Enfrentar o dia a dia de maneira inteligente, total, requer que ao se acordar, se esteja com a mente fresca, pura, inocente, sem o ranço psicológico do dia anterior e de todo o passado. Os desafios que a vida nos oferece, precisam ser enfrentados com a mente tranqüila, esvaziada dos acontecimentos anteriores. A lembrança “do que foi”, impede a compreensão “do que é”. Enfrentar “o que é” com a memória “do que foi” é ficar estagnado para a beleza da vida, para a beleza dos desafios, para a beleza da dinâmica do viver. É necessário uma mente criativa, limpa, livre do peso do passado, para que possamos resolver os problemas do dia a dia. Usar a memória do passado para enfrentar o presente, é usar o velho para enfrentar o novo.

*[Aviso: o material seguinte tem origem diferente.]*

-- ==== Sys2Proof/Tests/Slice0.lean ====
section
/-! SUPPORT. Tests on small states: for each statement with hypotheses a witness that meets them all, and single steps whose
results the spec gives. -/

open Sys2Proof Sys2Proof.Machine Sys2Proof.Terms

namespace Sys2Proof.Tests

set_option Elab.async false

/- Small states -/

/-- After reset, with core 0 released. -/
def live : State := { State.reset with coresReleased := true }
/-- Core 0 with other contents. -/
def withCore (c : HlCore) : State := setCore live 0 c
/-- Core 0 with these G registers. -/
def withG (g : SMap Cap) : State := withCore { core0Reset with g := g }
/-- The memory root with another cursor. -/
def root (a : Nat) : Cap := capMoveCursor memoryRoot (BitVec.ofNat 64 a)
/-- Cove 0's memory, and core 0 with G1 there, G2 the number 5, G3 the sealing root. -/
def cove : Nat := 0x4000000000
def atCove : State := withG [(1, root cove), (2, capOfInt 5), (3, sealingRoot)]
/-- An access of core 0 is made at this device. -/
def isHere (s : State) (m : MemOp) : Bool :=
  match hlReach (hlFetched s 0).2 (coreOf s 0) (gGet (coreOf s 0) m.rs1) (memMask (coreOf s 0) m)
    (memExtra (hlFetched s 0).2 (coreOf s 0) m (memAddr (coreOf s 0) m).toNat) true (memWrites m.kind)
    (memKinds m.kind) (memAddr (coreOf s 0) m).toNat (memSize m.kind) (memSize m.kind) with
  | .here _ _ _ => true
  | _ => false

theorem first2 {a b c : Prop} (h : a ∧ b) (r : c) : a ∧ b ∧ c := ⟨h.1, h.2, r⟩
theorem first3 {a b c d : Prop} (h : a ∧ b ∧ c) (r : d) : a ∧ b ∧ c ∧ d := ⟨h.1, h.2.1, h.2.2, r⟩
theorem first4 {a b c d e : Prop} (h : a ∧ b ∧ c ∧ d) (r : e) : a ∧ b ∧ c ∧ d ∧ e := ⟨h.1, h.2.1, h.2.2.1, h.2.2.2, r⟩
theorem reaches_of_isHere {s : State} {m : MemOp} (h : isHere s m = true) : reaches s 0 m := by
  unfold isHere at h; unfold reaches
  split at h
  · exact ⟨_, _, _, ‹_›⟩
  · cases h

theorem inMemory_cove {a n : Nat} (h : regionOf a = .cove n) : inMemory a := by unfold inMemory; rw [h]; trivial

theorem handler_of {s : State} {n cause : Nat} {h : Cap}
    (e : bankBusy (coreOf s n).bankO = false ∧ (coreOf s n).st.getLsbD 1 = true ∧
      h = capMoveCursor (coreOf s n).bankM.last (BitVec.ofNat 64 (deviceNo s * 2 ^ 54 + 0x6000000000 + 16 * cause)) ∧
      (fetchCheck (hlFetched s n).2 h 0).1 = none ∧ capOtype h = 0 ∧ capRing h = 0) : handlerIs s n cause true h := by
  exact e


/- Headland cores -/

theorem live_fetches : HlFetches live 0 := by unfold HlFetches; decide +kernel
theorem atCove_fetches : HlFetches atCove 0 := by unfold HlFetches; decide +kernel

theorem wit_IntegerInstructionsWriteTheirResult :
    intResult atCove (.add 0 4 2 2) = some (0, 4, some 10) ∧ HlFetches atCove (0 : BitVec 4).toNat :=
  ⟨by decide +kernel, atCove_fetches⟩

/-- 05 R122: DIV by 0 has no stated result; the instruction still completes. -/
theorem wit_divisionCorner : intResult atCove (.div 0 4 2 0) = some (0, 4, none) := by decide +kernel

theorem wit_CapabilityInstructionsWriteTheirResult :
    capResult atCove (.cqcur 0 4 1 0) = some (0, 4, capOfInt 0x4000000000) ∧ HlFetches atCove (0 : BitVec 4).toNat :=
  ⟨by decide +kernel, atCove_fetches⟩

theorem wit_DerivationNeverAmplifies :
    capSource atCove (.candr 0 4 1 2) = some (0, root cove) ∧ HlFetches atCove (0 : BitVec 4).toNat ∧
      Safe (exec (.candr 0 4 1 2) atCove) :=
  ⟨by decide +kernel, atCove_fetches, by unfold Safe; trivial⟩

/-- 03 R70: a key whose cursor is an object type it holds, and a cursor that it may not give. -/
theorem wit_SealAndUnsealKeepTagExactlyWhenAllowed :
    HlFetches atCove (0 : BitVec 4).toNat ∧ (4 : BitVec 5) ≠ 0 ∧
      (capSeal (root cove) (capMoveCursor sealingRoot 5) 0).tag = true ∧ (capSeal (root cove) sealingRoot 0).tag = false :=
  ⟨atCove_fetches, by decide, by decide +kernel⟩

theorem wit_FloatInstructionsWriteTheirResult :
    (floatResult atCove (.fcvtdl 0 1 2 0)).map (fun r => r.2.2.1) = some 0x4014000000000000 ∧
      (floatToG atCove (.feq 0 1 2 3)).map (fun r => r.2.2.1) = some 1 ∧ HlFetches atCove (0 : BitVec 4).toNat :=
  ⟨by decide +kernel, by decide +kernel, atCove_fetches⟩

É assim, que vou enfrentando minha
corrida matinal, usando toda a experiência e memória no que concerne à técnica
do correr, mas olhando as árvores, o céu, os pássaros, os colegas de corrida,
com a mente limpa, sem a influência do passado, e isso me proporciona uma sensação
plena de vida, pois cada encontro com a natureza, com o ser vivo, é uma emoção
nova, não é moldada pelas experiências do passado. Cada árvore que
vejo, é como se a visse pela primeira vez. Sua beleza não se ofuscou. Ela me
emociona. Eu a abraço. Feliz de quem não se acostuma com a beleza das
coisas. Mas só quem não guarda na memória essas emoções passadas, tem a
mente livre para estar sempre sensível à harmonia e beleza do Universo.